-- ==== Sys2Proof/Certificates/Slice0/Obligations.lean ====
section
/-!
DEFINITION. The statements for the provers, family by family. Each docstring names the rules of the spec that the
statement formalises, or says that it states a choice of the model.
-/

open Sys2Proof Sys2Proof.Machine

/-! ### Scalar forms -/

/-- The alu forms of R148 but for the divisions, for every register and operand b, x0 and the literal included: each
writes its value to x[d] at issue and changes no other register, no byte of memory and nothing elsewhere. The values are
those of R148's table, products and comparisons being taken on the integers that the registers hold.

R150: the immediate forms, for every immediate: addi adds the sign-extended imm14, andi, ori and xori take it
zero-extended, the shi forms shift by their count, li sign-extends imm20, lih keeps the low 12 bits of the old x[d], and
lif puts imm20 into bits [31:12]. -/
def Obligations.ScalarFormsWriteTheirResult : Prop :=
  (∀ (s : State) (d a : XReg) (b : SrcB), s.clean →
    let A := s.x a
    let B := s.b b
    Sets s (.add d a b) d (BitVec.ofNat 64 (A.toNat + B.toNat)) ∧
    Sets s (.sub d a b) d (BitVec.ofInt 64 (A.toInt - B.toInt)) ∧
    Sets s (.mul d a b) d (BitVec.ofNat 64 (A.toNat * B.toNat)) ∧
    Sets s (.mulh d a b) d (BitVec.ofInt 64 (A.toInt * B.toInt / 2 ^ 64)) ∧
    Sets s (.mulhn d a b) d (BitVec.ofNat 64 (A.toNat * B.toNat / 2 ^ 64)) ∧
    Sets s (.and d a b) d (A &&& B) ∧ Sets s (.or d a b) d (A ||| B) ∧ Sets s (.xor d a b) d (A ^^^ B) ∧
    Sets s (.andn d a b) d (A &&& ~~~B) ∧
    Sets s (.shl d a b) d (BitVec.ofNat 64 (A.toNat * 2 ^ (B.toNat % 64))) ∧
    Sets s (.shr d a b) d (BitVec.ofNat 64 (A.toNat / 2 ^ (B.toNat % 64))) ∧
    Sets s (.sar d a b) d (BitVec.ofInt 64 (A.toInt / 2 ^ (B.toNat % 64))) ∧
    Sets s (.rol d a b) d (A.rotateLeft (B.toNat % 64)) ∧
    Sets s (.min d a b) d (if A.toInt < B.toInt then A else B) ∧
    Sets s (.max d a b) d (if A.toInt < B.toInt then B else A) ∧
    Sets s (.minn d a b) d (if A.toNat < B.toNat then A else B) ∧
    Sets s (.maxn d a b) d (if A.toNat < B.toNat then B else A) ∧
    Sets s (.cmpEq d a b) d (if A = B then 1 else 0) ∧ Sets s (.cmpNe d a b) d (if A = B then 0 else 1) ∧
    Sets s (.cmpLt d a b) d (if A.toInt < B.toInt then 1 else 0) ∧
    Sets s (.cmpLe d a b) d (if A.toInt ≤ B.toInt then 1 else 0) ∧
    Sets s (.cmpLtn d a b) d (if A.toNat < B.toNat then 1 else 0) ∧
    Sets s (.cmpLen d a b) d (if A.toNat ≤ B.toNat then 1 else 0) ∧
    Sets s (.sel d a b) d (if s.x d = 0 then B else A) ∧ Sets s (.mov d b) d B) ∧
  (∀ (s : State) (d a : XReg) (i : BitVec 14) (n : BitVec 6) (j : BitVec 20), s.clean →
    let A := s.x a
    Sets s (.addi d a i) d (BitVec.ofInt 64 (A.toInt + i.toInt)) ∧
    Sets s (.andi d a i) d (A &&& BitVec.ofNat 64 i.toNat) ∧ Sets s (.ori d a i) d (A ||| BitVec.ofNat 64 i.toNat) ∧
    Sets s (.xori d a i) d (A ^^^ BitVec.ofNat 64 i.toNat) ∧
    Sets s (.shlImm d a n) d (BitVec.ofNat 64 (A.toNat * 2 ^ n.toNat)) ∧
    Sets s (.shrImm d a n) d (BitVec.ofNat 64 (A.toNat / 2 ^ n.toNat)) ∧
    Sets s (.sarImm d a n) d (BitVec.ofInt 64 (A.toInt / 2 ^ n.toNat)) ∧
    Sets s (.rolImm d a n) d (A.rotateLeft n.toNat) ∧
    Sets s (.li d j) d (BitVec.ofInt 64 j.toInt) ∧
    Sets s (.lih d j) d (BitVec.ofInt 64 (j.toInt * 2 ^ 12) ||| BitVec.ofNat 64 ((s.x d).toNat % 2 ^ 12)) ∧
    Sets s (.lif d j) d (BitVec.ofNat 64 (j.toNat * 2 ^ 12)))

/-- The one-operand alu forms of R148: clz and ctz give the number of zeros above and below the highest and the lowest
set bit, 64 for 0; popc the number of set bits; sext.8, sext.16 and sext.32 the signed value of the low bits.

R149: the divisions truncate toward zero and never trap: division by zero gives all ones, or the dividend as
remainder, and -2^63 by -1 gives -2^63, or 0. The quotient and the remainder are said of the integers that the registers
hold. R131: the strand's next bundle is held until 20 clk after the issue. -/
def Obligations.BitCountsAndDivisions : Prop :=
  (∀ (s : State) (d a : XReg), s.clean →
    let A := s.x a
    (∃ n : Nat, Sets s (.clz d a) d (BitVec.ofNat 64 n) ∧ n ≤ 64 ∧ A.toNat < 2 ^ (64 - n) ∧
      (n < 64 → 2 ^ (63 - n) ≤ A.toNat)) ∧
    (∃ n : Nat, Sets s (.ctz d a) d (BitVec.ofNat 64 n) ∧ n ≤ 64 ∧ A.toNat % 2 ^ n = 0 ∧
      (n < 64 → A.toNat.testBit n = true)) ∧
    Sets s (.popc d a) d (BitVec.ofNat 64 ((List.range 64).filter fun i => A.toNat.testBit i).length) ∧
    Sets s (.sext8 d a) d (BitVec.ofInt 64 (BitVec.ofNat 8 A.toNat).toInt) ∧
    Sets s (.sext16 d a) d (BitVec.ofInt 64 (BitVec.ofNat 16 A.toNat).toInt) ∧
    Sets s (.sext32 d a) d (BitVec.ofInt 64 (BitVec.ofNat 32 A.toNat).toInt)) ∧
  (∀ (s : State) (d a : XReg) (b : SrcB), s.clean →
    let A := s.x a
    let B := s.b b
    let q : W64 := if B = 0 then BitVec.allOnes 64
      else if A.toInt = -2 ^ 63 ∧ B.toInt = -1 then BitVec.ofInt 64 (-2 ^ 63) else BitVec.ofInt 64 (A.toInt.tdiv B.toInt)
    let r : W64 := if B = 0 then A
      else if A.toInt = -2 ^ 63 ∧ B.toInt = -1 then 0 else BitVec.ofInt 64 (A.toInt - A.toInt.tdiv B.toInt * B.toInt)
    let qn : W64 := if B = 0 then BitVec.allOnes 64 else BitVec.ofNat 64 (A.toNat / B.toNat)
    let rn : W64 := if B = 0 then A else BitVec.ofNat 64 (A.toNat % B.toNat)
    ∀ p ∈ [(Instr.div d a b, q), (Instr.divn d a b, qn), (Instr.rem d a b, r), (Instr.remn d a b, rn)],
      Runs p.1 s fun t => s.seqFrame t [.x] ∧ s.xOnly t d p.2 ∧ t.me.holdUntil = s.cyc + 20)

/-! ### Control transfer -/

/-- R151, R153: the SB forms, call, jr and ret go on at their target when their condition holds and the target passes the
checks of R49, and at the next bundle when the condition does not hold; no register changes but x[a] of call, which
takes the return address of R50. Outside the strand, nothing differs from what the check of the target left (its read of
the code image may fill a translation cache).

R152: loop counts its level up and transfers while the new index is below the extent; else it clears the index and
falls through. The extent stays, and no register but l[N] changes.

R49, R151, R152: a transfer whose target fails a check leaves its bundle's effects in place, x[a] of call and the counted level
of loop included, and traps with the cause and value of the check; the trap record names the transferring bundle. -/
def Obligations.TransfersAndLoopsGoToTheirTarget : Prop :=
  (∀ (s : State) (a : XReg) (b : SrcB) (off : BitVec 20), s.clean →
    let H := s.cur.entry.bundle + BitVec.ofInt 64 (off.toInt * 4)
    let check : State → W64 → Option CodeErr × State := fun s T => s.target s.cur.core s.cur.strand false T
    let goes : Instr → W64 → Prop := fun i T => (check s.issued T).1 = none → Runs i s fun t =>
      s.hasIssued t T ∧ s.keepsBut t [] ∧ (check s.issued T).2.elsewhere t ∧ (check s.issued T).2.sameBytes t
    let stays : Instr → Prop := fun i => Runs i s fun t => s.seqFrame t []
    let called := s.issued.wx a s.cur.nextPc
    (s.x a = 0 → goes (.bcZ a off) H) ∧ (s.x a ≠ 0 → goes (.bcNz a off) H) ∧
    ((s.x a).toInt < 0 → goes (.bcLt a off) H) ∧ (0 ≤ (s.x a).toInt → goes (.bcGe a off) H) ∧
    (s.x a ≠ 0 → stays (.bcZ a off)) ∧ (s.x a = 0 → stays (.bcNz a off)) ∧
    (0 ≤ (s.x a).toInt → stays (.bcLt a off)) ∧ ((s.x a).toInt < 0 → stays (.bcGe a off)) ∧
    goes (.jr a b) (s.x a + s.b b) ∧ goes (.ret a) (s.x a) ∧
    ((check called H).1 = none → Runs (.call a off) s fun t =>
      s.hasIssued t H ∧ s.keepsBut t [.x] ∧ s.xOnly t a s.cur.nextPc ∧ (check called H).2.elsewhere t ∧
        (check called H).2.sameBytes t)) ∧
  (∀ (s : State) (n : BitVec 2) (off : BitVec 20), s.clean →
    let l := s.me.rl n.toNat
    let extent := l.toNat / 2 ^ 32
    let index := l.toNat % 2 ^ 32
    let H := s.cur.entry.bundle + BitVec.ofInt 64 (off.toInt * 4)
    let only : State → W64 → Prop := fun t v => ∀ r, t.me.rl r = if r = n.toNat then v else s.me.rl r
    let next := BitVec.ofNat 64 (extent * 2 ^ 32 + (index + 1))
    let looped := s.issued.modMe fun st => st.wl n.toNat next
    let check := looped.target s.cur.core s.cur.strand false H
    (index + 1 < extent → check.1 = none → Runs (.loop n off) s fun t =>
      s.hasIssued t H ∧ s.keepsBut t [.l] ∧ only t next ∧ check.2.elsewhere t ∧ check.2.sameBytes t) ∧
    (extent ≤ index + 1 → Runs (.loop n off) s fun t =>
      s.seqFrame t [.l] ∧ only t (BitVec.ofNat 64 (extent * 2 ^ 32)))) ∧
  (∀ (s : State) (a : XReg) (b : SrcB) (n : BitVec 2) (off : BitVec 20) (k : Nat) (v : W64), s.clean → s.me.trapped = false → k < 256 →
    let H := s.cur.entry.bundle + BitVec.ofInt 64 (off.toInt * 4)
    let check : State → W64 → Option CodeErr × State := fun s T => s.target s.cur.core s.cur.strand false T
    let traps : State → State → Prop := fun s t =>
      t.me.trapped = true ∧ t.me.rec_.cause.toNat % 256 = k ∧ t.me.rec_.val = v ∧ t.me.rec_.bundle = s.cur.entry.bundle ∧
        t.me.rec_.resume = s.cur.nextPc ∧ t.me.pc = s.cur.nextPc ∧ t.me.seq = s.me.seq + 1
    let called := s.issued.wx a s.cur.nextPc
    let l := s.me.rl n.toNat
    let next := BitVec.ofNat 64 (l.toNat / 2 ^ 32 * 2 ^ 32 + (l.toNat % 2 ^ 32 + 1))
    let looped := s.issued.modMe fun st => st.wl n.toNat next
    ((check s.issued (s.x a + s.b b)).1 = some (k, v) → Runs (.jr a b) s (traps s)) ∧
    ((check s.issued (s.x a)).1 = some (k, v) → Runs (.ret a) s (traps s)) ∧
    (s.x a = 0 → (check s.issued H).1 = some (k, v) → Runs (.bcZ a off) s (traps s)) ∧
    (s.x a ≠ 0 → (check s.issued H).1 = some (k, v) → Runs (.bcNz a off) s (traps s)) ∧
    ((s.x a).toInt < 0 → (check s.issued H).1 = some (k, v) → Runs (.bcLt a off) s (traps s)) ∧
    (0 ≤ (s.x a).toInt → (check s.issued H).1 = some (k, v) → Runs (.bcGe a off) s (traps s)) ∧
    (l.toNat % 2 ^ 32 + 1 < l.toNat / 2 ^ 32 → (check looped H).1 = some (k, v) → Runs (.loop n off) s fun t =>
      traps s t ∧ ∀ r, t.me.rl r = if r = n.toNat then next else s.me.rl r) ∧
    ((check called H).1 = some (k, v) → Runs (.call a off) s fun t =>
      traps s t ∧ (s.me.wait = .none → s.xOnly t a s.cur.nextPc)))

Instructions for the task:
Select the lines in this material that hold the word "seqFrame", leaving none out.

Reply to the task:
      Runs p.1 s fun t => s.seqFrame t [.x] ∧ s.xOnly t d p.2 ∧ t.me.holdUntil = s.cyc + 20)
    let stays : Instr → Prop := fun i => Runs i s fun t => s.seqFrame t []
      s.seqFrame t [.l] ∧ only t (BitVec.ofNat 64 (extent * 2 ^ 32)))) ∧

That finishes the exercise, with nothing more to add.